- _Assignment_
In the listing that follows, locate the line containing "k with noGrant" and the line containing "let st := s.stream n". Retype exactly those two lines and every line between them, and nothing more.

- _Source material_

-- ==== Sys2Proof/Machine/Links.lean ====
section
/-! DEFINITION. The Branch Ports (Chapter 7): link reports, training, the reception of frames, and the ends of
transmissions; the meanings of the branch rows. -/

namespace Sys2Proof.Machine

/-! ### Frame reception -/

/-- A good frame other than ALIGN on branch `b`: in TRAINING it sets the ALIGN count to 0 (R121), in UP it sets the
check-error count to 0 and is handled by its kind (R125); both count it. In DISABLED it is discarded without count
(R119); in DOWN the line carries no signal and none arrives. -/
def State.goodFrame (s : State) (b : Fin 6) (handle : State → State) : State :=
  match (s.branch b).link with
  | .up =>
    handle (s.mapBranch b (fun br =>
      { br with errors := 0, counters := { br.counters with good := br.counters.good + 1 } }))
  | .training =>
    s.mapBranch b (fun br => { br with aligns := 0, counters := { br.counters with good := br.counters.good + 1 } })
  | .down => s
  | .disabled => s

/-- Frames dropped (unrouted) +1 (R138). -/
def State.unrouted (s : State) (b : Fin 6) : State :=
  s.countBranch b (fun k => { k with unrouted := satInc k.unrouted })

/-- The close rules of R32 applied to side `k` after a fill. -/
def Stream.closeUp (st : Stream) (k : Fin 2) (last : Bool) : Stream :=
  st.closeBy k (upCause st.entry last ((st.side k).fill == st.entry.capacity))

/-- A frame appended to side `k`, with the close rules (R29, R32). -/
def State.fillUp (s : State) (n : Fin 32) (k : Fin 2) (last : Bool) (payload : List Byte) : State :=
  (s.fillSide n k payload).mapStream n (fun st => st.closeUp k last)

/-- A frame dropped as oversize (R126 step 1): the event names the stream, or FFh with the branch when unrouted. -/
def State.dropOversize (s : State) (b : Fin 6) (n : Option (Fin 32)) : State :=
  let s1 := s.countBranch b (fun k => { k with oversize := satInc k.oversize })
  match n with
  | some n => (s1.countStream n StreamCounters.oversized).offerStream n .overrun 4
  | none => s1.offerBranch b .overrun 4

/-- A frame dropped for want of room (R126 step 4). -/
def State.dropNoRoom (s : State) (b : Fin 6) (n : Fin 32) : State :=
  ((s.countBranch b (fun k => { k with noRoom := satInc k.noRoom })).countStream n
    StreamCounters.overran).offerStream n .overrun 5

/-- A frame dropped for want of a grant (R126 step 6). -/
def State.dropNoGrant (s : State) (b : Fin 6) (n : Fin 32) : State :=
  ((s.countBranch b (fun k => { k with noGrant := satInc k.noGrant })).countStream n
    StreamCounters.overran).offerStream n .overrun 6

/-- A DATA (`last` false) or DATA-LAST frame in UP, of payload `p` on channel `ch` (R126): the first step that applies. -/
def State.takeData (s : State) (b : Fin 6) (ch : Fin 8) (last : Bool) (p : List Byte) : State :=
  match s.route { branch := b, channel := ch, dir := .up } with
  | none => if Config.maxFramePayload < p.length then s.dropOversize b none else s.unrouted b
  | some n =>
    let st := s.stream n
    if Config.maxFramePayload < p.length ∨ st.entry.frameLimit.toNat < p.length then s.dropOversize b (some n)
    else
      match st.fillingSide? with
      | some k => if p.length ≤ st.space k then s.fillUp n k last p else s.dropNoRoom b n
      | none =>
        match st.freeSide? with
        | some k =>
          if 1 ≤ st.delivered then
            (s.mapStream n (fun st => { st with delivered := st.delivered - 1 })).fillUp n k last p
          else s.dropNoGrant b n
        | none => s.dropNoGrant b n

/-- A CREDIT frame in UP (R128). -/
def State.takeCredit (s : State) (b : Fin 6) (ch : Fin 8) (p : List Byte) : State :=
  match p, s.route { branch := b, channel := ch, dir := .down } with
  | [count], some n =>
    (s.mapStream n (fun st => { st with credits := min Config.maxCredits (st.credits + count.toNat) })).arbitrate b
  | _, _ => s.unrouted b

/-- The ends of a transmission: the frame is counted as sent, the transmitter is IDLE and the arbiter picks again (R134,
R136). -/
def State.txDone (s : State) (b : Fin 6) : State :=
  (s.mapBranch b (fun br =>
    { br with tx := .idle, counters := { br.counters with sent := br.counters.sent + 1 } })).arbitrate b

/-- What the end of a frame of `len` bytes leaves of side `k` (R38): FREE when the release mark is set or the side is
sent, else CLOSED with its new offset. -/
def Stream.endFrame (st : Stream) (k : Fin 2) (len : Nat) : Stream :=
  st.advance k len ((st.side k).marked || (st.side k).drain + len == (st.side k).fill)

/-! ### Meanings -/

/-- BRANCH_SIGNAL_PRESENT (R120): a DOWN link goes to TRAINING. -/
def execBranchSignalPresent (b : Fin 6) (s : State) : Host.Outcome State Fault Refusal :=
  .next (s.mapBranch b (fun br =>
    if br.link = .down then { br with line := .present, link := .training, aligns := 0 }
    else { br with line := .present }))

/-- BRANCH_SIGNAL_LOST (R120): a TRAINING link goes DOWN, an UP link goes DOWN with the loss effects. -/
def execBranchSignalLost (b : Fin 6) (s : State) : Host.Outcome State Fault Refusal :=
  let s1 := s.mapBranch b (fun br => { br with line := .absent })
  .next (match (s.branch b).link with
    | .up => s1.loseLink b .down 0 3
    | .training => s1.mapBranch b (fun br => { br with link := .down, aligns := 0 })
    | .down => s1
    | .disabled => s1)

/-- FRAME_BAD_CHECK (R121, R125): the third in a row takes an UP link to TRAINING. -/
def execFrameBadCheck (b : Fin 6) (s : State) : Host.Outcome State Fault Refusal :=
  .next (match (s.branch b).link with
    | .up =>
      let s1 := s.mapBranch b (fun br =>
        { br with errors := br.errors + 1,
                  counters := { br.counters with checkErrors := satInc br.counters.checkErrors } })
      if Config.badChecksToLoss ≤ (s1.branch b).errors then s1.loseLink b .training 0 2 else s1
    | .training =>
      s.mapBranch b (fun br =>
        { br with aligns := 0, counters := { br.counters with checkErrors := satInc br.counters.checkErrors } })
    | .down => s
    | .disabled => s)

/-- ALIGN (R121, R122): it counts toward training, or takes an UP link back to TRAINING with the loss effects. -/
def execAlign (b : Fin 6) (s : State) : Host.Outcome State Fault Refusal :=
  .next (match (s.branch b).link with
    | .training =>
      let s1 := s.mapBranch b (fun br =>
        { br with aligns := br.aligns + 1, counters := { br.counters with good := br.counters.good + 1 } })
      if Config.alignsToUp ≤ (s1.branch b).aligns then s1.linkUp b else s1
    | .up => s.goodFrame b (fun s => s.loseLink b .training 1 1)
    | .down => s
    | .disabled => s)

/-- DATA (R121, R126). -/
def execData (b : Fin 6) (ch : Fin 8) (p : List Byte) (s : State) : Host.Outcome State Fault Refusal :=
  .next (s.goodFrame b (fun s => s.takeData b ch false p))

/-- DATA_LAST (R121, R126). -/
def execDataLast (b : Fin 6) (ch : Fin 8) (p : List Byte) (s : State) : Host.Outcome State Fault Refusal :=
  .next (s.goodFrame b (fun s => s.takeData b ch true p))

/-- CREDIT (R121, R128). -/
def execCredit (b : Fin 6) (ch : Fin 8) (p : List Byte) (s : State) : Host.Outcome State Fault Refusal :=
  .next (s.goodFrame b (fun s => s.takeCredit b ch p))

/-- UNWANTED_FRAME (R121, R125). -/
def execUnwantedFrame (b : Fin 6) (s : State) : Host.Outcome State Fault Refusal :=
  .next (s.goodFrame b (fun s => s.unrouted b))

/-- CONTROL_FRAME_END (R134): a GRANT's in-flight grants become delivered. With no control frame in transmission, none
ends. -/
def execControlFrameEnd (b : Fin 6) (s : State) : Host.Outcome State Fault Refusal :=
  .next (match (s.branch b).tx with
    | .busy (.grant ch _ _) =>
      (s.mapUpStream b ch (fun st =>
        { st with delivered := st.delivered + st.inFlight, inFlight := 0 })).txDone b
    | .busy (.revoke _ _) => s.txDone b
    | .busy (.data _ _ _ _ _) => s
    | .idle => s
    | .aligning => s
    | .silent => s)

/-- DATA_FRAME_END (R38, R136): the side advances or is freed, and a RESET-STREAM that waits for the marked side ends
(R162). With no data frame in transmission, none ends. -/
def execDataFrameEnd (b : Fin 6) (s : State) : Host.Outcome State Fault Refusal :=
  .next (match (s.branch b).tx with
    | .busy (.data _ _ n k p) =>
      let s1 := s.mapStream n (fun st => st.endFrame k p.length)
      (if ((s.stream n).side k).marked then s1.resetStreamEnd n else s1).txDone b
    | .busy (.grant _ _ _) => s
    | .busy (.revoke _ _) => s
    | .idle => s
    | .aligning => s
    | .silent => s)

end Sys2Proof.Machine
end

- _Answer box_
  ((s.countBranch b (fun k => { k with noGrant := satInc k.noGrant })).countStream n
    StreamCounters.overran).offerStream n .overrun 6

/-- A DATA (`last` false) or DATA-LAST frame in UP, of payload `p` on channel `ch` (R126): the first step that applies. -/
def State.takeData (s : State) (b : Fin 6) (ch : Fin 8) (last : Bool) (p : List Byte) : State :=
  match s.route { branch := b, channel := ch, dir := .up } with
  | none => if Config.maxFramePayload < p.length then s.dropOversize b none else s.unrouted b
  | some n =>
    let st := s.stream n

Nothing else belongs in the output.